_PROBLEM STATEMENT_: What you produce should be every line from the data that includes "second".

*** INPUT

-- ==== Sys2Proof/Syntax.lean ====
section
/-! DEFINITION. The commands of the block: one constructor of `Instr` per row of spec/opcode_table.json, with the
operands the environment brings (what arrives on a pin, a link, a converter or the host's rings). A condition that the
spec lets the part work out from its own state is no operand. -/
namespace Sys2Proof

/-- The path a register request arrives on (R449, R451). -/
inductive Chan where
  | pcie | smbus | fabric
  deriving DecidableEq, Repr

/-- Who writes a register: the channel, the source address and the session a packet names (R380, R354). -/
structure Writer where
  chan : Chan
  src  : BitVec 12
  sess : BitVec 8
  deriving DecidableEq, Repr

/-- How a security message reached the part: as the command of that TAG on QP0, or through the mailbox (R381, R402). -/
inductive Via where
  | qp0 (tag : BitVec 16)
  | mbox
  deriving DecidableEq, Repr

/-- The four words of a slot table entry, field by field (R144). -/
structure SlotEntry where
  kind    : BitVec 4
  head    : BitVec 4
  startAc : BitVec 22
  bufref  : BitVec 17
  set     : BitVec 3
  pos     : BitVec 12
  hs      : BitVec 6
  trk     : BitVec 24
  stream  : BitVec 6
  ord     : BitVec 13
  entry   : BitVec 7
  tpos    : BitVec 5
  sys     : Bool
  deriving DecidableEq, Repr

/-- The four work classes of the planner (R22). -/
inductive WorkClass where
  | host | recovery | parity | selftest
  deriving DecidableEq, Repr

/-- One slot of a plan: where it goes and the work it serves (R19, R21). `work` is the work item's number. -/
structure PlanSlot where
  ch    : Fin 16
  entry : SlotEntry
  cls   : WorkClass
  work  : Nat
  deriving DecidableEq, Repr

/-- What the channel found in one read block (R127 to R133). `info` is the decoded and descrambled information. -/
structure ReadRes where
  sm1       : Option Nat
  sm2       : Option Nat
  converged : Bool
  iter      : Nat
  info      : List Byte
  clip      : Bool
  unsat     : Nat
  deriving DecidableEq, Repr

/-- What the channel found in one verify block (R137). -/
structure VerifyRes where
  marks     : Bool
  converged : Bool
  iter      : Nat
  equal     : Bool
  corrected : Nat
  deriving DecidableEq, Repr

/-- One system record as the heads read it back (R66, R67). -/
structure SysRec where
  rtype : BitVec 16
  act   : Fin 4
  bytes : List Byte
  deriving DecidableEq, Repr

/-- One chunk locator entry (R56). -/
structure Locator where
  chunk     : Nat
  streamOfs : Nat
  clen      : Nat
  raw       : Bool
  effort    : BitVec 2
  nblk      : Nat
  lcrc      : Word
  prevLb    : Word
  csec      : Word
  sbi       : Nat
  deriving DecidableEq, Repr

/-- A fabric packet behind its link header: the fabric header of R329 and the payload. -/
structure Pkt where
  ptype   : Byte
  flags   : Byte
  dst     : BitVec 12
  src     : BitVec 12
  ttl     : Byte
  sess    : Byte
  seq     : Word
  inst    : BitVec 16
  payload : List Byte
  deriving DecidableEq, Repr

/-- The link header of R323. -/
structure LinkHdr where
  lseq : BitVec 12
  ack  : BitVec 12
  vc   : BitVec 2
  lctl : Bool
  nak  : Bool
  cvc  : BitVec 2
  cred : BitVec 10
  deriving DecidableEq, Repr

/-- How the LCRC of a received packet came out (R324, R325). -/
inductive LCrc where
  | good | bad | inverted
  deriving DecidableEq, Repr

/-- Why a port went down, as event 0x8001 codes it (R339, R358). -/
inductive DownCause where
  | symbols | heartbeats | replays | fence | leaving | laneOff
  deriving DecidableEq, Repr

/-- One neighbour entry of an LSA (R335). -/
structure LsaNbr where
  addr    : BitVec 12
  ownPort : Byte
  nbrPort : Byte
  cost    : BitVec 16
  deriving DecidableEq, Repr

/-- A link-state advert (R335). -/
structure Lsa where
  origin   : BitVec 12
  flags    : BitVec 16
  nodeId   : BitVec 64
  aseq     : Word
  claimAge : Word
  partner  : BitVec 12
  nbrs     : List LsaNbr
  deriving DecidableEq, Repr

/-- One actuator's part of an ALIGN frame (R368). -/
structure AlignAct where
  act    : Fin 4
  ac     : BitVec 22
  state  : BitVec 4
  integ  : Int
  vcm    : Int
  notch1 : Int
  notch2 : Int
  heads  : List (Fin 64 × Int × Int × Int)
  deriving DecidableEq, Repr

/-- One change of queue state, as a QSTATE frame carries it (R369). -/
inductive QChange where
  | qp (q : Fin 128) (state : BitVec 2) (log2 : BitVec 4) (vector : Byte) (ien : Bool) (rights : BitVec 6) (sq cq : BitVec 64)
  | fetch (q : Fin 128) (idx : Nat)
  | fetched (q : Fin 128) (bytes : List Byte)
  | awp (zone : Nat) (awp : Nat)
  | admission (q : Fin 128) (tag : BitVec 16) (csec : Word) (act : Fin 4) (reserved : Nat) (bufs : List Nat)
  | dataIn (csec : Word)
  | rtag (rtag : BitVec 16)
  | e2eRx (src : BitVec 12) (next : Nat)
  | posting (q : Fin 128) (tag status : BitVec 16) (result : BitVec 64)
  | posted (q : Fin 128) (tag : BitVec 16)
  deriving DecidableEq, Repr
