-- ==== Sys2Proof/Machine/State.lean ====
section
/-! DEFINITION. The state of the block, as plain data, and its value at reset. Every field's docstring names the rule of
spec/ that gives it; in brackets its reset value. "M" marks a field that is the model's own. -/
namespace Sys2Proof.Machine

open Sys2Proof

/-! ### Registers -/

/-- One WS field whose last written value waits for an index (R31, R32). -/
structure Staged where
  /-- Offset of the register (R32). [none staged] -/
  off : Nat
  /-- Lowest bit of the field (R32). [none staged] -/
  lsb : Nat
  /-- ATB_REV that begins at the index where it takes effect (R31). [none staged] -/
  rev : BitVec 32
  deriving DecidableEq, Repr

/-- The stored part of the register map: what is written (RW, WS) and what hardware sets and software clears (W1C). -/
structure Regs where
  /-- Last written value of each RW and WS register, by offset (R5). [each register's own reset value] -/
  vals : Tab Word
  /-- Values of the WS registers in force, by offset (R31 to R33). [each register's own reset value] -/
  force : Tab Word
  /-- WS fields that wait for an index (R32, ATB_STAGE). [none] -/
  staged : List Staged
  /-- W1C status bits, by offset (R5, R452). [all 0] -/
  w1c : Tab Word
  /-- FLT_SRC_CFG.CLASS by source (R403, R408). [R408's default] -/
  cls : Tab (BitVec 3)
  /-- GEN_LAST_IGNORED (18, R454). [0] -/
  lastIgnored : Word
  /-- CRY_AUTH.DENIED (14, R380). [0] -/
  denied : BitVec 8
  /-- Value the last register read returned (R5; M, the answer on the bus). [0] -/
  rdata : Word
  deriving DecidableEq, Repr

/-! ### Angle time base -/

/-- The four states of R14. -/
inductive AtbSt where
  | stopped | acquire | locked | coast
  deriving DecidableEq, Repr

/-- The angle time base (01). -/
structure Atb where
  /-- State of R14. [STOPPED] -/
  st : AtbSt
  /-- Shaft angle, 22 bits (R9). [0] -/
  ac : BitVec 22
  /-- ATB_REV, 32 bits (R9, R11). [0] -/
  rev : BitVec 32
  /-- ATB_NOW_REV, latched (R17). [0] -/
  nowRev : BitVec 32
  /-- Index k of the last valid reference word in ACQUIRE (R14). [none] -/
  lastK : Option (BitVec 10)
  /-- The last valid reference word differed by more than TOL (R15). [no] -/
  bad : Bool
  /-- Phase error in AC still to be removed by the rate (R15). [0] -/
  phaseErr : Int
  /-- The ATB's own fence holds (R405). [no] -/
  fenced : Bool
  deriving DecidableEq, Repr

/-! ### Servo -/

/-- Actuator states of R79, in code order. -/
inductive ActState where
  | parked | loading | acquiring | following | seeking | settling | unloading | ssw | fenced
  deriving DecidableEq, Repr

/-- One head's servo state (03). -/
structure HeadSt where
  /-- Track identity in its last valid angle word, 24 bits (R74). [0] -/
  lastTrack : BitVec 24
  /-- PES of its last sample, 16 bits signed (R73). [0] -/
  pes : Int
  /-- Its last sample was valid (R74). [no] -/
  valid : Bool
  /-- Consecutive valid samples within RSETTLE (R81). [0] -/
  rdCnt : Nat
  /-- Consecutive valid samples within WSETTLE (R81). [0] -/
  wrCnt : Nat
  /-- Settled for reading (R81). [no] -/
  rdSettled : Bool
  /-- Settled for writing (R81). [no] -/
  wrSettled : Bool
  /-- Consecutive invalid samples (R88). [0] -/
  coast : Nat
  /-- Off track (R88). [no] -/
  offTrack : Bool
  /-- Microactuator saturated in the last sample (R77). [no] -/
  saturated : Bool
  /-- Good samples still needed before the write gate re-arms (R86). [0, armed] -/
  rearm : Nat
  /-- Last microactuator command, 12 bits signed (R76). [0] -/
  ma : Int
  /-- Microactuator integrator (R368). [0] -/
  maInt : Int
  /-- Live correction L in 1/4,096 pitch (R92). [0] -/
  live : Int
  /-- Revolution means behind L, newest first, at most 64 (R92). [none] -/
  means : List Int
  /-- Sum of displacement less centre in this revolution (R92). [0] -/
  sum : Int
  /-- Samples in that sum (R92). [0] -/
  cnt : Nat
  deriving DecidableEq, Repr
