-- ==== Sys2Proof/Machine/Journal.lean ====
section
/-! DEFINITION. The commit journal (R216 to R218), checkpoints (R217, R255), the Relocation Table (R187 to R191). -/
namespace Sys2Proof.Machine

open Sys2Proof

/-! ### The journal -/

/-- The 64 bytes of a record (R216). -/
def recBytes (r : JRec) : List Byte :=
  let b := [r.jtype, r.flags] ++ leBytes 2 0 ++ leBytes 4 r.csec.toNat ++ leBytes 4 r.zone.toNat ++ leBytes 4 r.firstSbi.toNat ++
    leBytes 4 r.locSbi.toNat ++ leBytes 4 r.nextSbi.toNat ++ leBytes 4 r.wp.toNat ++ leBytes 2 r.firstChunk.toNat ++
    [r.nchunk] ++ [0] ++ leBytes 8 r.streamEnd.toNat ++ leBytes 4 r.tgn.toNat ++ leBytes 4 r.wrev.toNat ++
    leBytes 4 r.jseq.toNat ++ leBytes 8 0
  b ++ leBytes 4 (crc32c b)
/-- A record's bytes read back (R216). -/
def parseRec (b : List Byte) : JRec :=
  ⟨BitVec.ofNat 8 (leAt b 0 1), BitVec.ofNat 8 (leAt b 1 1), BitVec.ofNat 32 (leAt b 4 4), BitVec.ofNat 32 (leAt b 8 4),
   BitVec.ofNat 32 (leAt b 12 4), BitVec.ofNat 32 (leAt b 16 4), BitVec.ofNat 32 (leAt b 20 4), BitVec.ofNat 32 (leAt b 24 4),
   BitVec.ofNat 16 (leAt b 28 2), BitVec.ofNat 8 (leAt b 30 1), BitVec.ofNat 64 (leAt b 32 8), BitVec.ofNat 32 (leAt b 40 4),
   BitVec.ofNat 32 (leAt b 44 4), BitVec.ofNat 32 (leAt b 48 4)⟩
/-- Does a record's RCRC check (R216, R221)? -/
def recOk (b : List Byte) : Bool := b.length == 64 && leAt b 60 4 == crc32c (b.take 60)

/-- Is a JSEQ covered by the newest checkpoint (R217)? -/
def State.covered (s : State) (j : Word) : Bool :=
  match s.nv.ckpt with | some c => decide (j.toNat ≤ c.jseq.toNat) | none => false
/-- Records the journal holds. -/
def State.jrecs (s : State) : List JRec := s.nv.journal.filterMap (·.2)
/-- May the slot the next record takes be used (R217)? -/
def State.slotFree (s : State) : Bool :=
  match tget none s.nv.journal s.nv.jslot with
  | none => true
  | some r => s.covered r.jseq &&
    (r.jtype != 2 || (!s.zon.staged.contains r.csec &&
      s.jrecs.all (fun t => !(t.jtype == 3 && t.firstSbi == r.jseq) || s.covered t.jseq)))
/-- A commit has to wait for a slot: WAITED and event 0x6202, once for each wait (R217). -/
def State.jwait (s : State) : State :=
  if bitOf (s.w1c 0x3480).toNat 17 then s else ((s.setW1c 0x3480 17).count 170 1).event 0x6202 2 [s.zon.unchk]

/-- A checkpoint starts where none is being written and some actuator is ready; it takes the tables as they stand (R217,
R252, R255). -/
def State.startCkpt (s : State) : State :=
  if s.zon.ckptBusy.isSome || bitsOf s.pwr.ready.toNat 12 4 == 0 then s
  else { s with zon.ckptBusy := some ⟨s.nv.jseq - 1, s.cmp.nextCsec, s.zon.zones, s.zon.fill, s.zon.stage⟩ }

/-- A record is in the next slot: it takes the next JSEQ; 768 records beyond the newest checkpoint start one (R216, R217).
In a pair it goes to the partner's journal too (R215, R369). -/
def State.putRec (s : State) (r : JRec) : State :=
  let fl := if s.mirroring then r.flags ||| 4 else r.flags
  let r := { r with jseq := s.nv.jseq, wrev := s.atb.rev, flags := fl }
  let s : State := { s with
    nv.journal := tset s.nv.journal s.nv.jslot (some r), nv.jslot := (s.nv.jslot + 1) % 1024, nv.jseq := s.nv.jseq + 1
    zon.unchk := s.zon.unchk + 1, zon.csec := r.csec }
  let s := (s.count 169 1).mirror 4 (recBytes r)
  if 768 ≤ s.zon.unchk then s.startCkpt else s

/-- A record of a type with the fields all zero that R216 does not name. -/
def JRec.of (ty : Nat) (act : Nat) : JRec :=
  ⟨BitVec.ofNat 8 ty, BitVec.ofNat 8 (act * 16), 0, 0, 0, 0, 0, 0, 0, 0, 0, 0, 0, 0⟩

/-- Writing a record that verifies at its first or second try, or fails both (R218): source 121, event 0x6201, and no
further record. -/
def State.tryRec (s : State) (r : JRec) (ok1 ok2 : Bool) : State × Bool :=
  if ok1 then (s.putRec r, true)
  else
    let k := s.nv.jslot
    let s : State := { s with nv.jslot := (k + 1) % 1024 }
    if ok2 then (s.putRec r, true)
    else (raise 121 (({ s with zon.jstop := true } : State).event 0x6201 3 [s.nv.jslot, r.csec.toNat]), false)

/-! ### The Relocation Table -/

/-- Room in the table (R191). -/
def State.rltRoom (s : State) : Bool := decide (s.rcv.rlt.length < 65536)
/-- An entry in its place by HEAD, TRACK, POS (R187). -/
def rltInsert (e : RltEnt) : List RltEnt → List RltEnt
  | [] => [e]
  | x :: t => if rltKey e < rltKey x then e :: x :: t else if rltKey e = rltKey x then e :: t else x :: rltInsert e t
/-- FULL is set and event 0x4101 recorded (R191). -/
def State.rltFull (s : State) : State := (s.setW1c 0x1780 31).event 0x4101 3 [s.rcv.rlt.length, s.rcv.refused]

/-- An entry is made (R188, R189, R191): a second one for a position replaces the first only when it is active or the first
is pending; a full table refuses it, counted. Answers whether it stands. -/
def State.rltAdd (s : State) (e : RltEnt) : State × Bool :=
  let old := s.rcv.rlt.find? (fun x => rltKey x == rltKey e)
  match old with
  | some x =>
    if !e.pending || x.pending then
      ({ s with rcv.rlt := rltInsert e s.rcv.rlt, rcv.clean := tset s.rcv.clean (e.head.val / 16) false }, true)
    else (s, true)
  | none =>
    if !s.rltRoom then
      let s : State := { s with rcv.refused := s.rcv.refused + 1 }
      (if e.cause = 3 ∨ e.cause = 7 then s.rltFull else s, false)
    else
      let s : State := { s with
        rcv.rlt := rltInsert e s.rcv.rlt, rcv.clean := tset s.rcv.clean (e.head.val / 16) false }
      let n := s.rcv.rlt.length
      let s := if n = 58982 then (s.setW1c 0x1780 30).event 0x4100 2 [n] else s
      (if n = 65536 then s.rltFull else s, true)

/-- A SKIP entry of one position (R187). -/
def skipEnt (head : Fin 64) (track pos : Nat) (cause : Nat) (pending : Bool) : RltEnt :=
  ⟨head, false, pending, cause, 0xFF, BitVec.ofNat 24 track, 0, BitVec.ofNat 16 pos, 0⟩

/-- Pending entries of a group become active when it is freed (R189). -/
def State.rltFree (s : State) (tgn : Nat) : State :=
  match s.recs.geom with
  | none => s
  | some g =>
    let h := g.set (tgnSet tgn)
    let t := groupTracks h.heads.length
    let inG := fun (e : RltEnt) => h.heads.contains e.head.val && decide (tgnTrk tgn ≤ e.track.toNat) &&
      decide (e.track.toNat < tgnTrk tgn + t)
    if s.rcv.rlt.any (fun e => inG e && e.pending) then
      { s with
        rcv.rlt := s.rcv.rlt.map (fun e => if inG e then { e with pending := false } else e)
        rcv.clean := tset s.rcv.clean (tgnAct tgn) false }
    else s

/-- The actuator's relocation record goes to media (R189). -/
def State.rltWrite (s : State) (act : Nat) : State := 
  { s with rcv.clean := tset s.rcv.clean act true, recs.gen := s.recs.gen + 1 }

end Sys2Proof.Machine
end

******

_RESPONSE_:
/-- Writing a record that verifies at its first or second try, or fails both (R218): source 121, event 0x6201, and no
/-- An entry is made (R188, R189, R191): a second one for a position replaces the first only when it is active or the first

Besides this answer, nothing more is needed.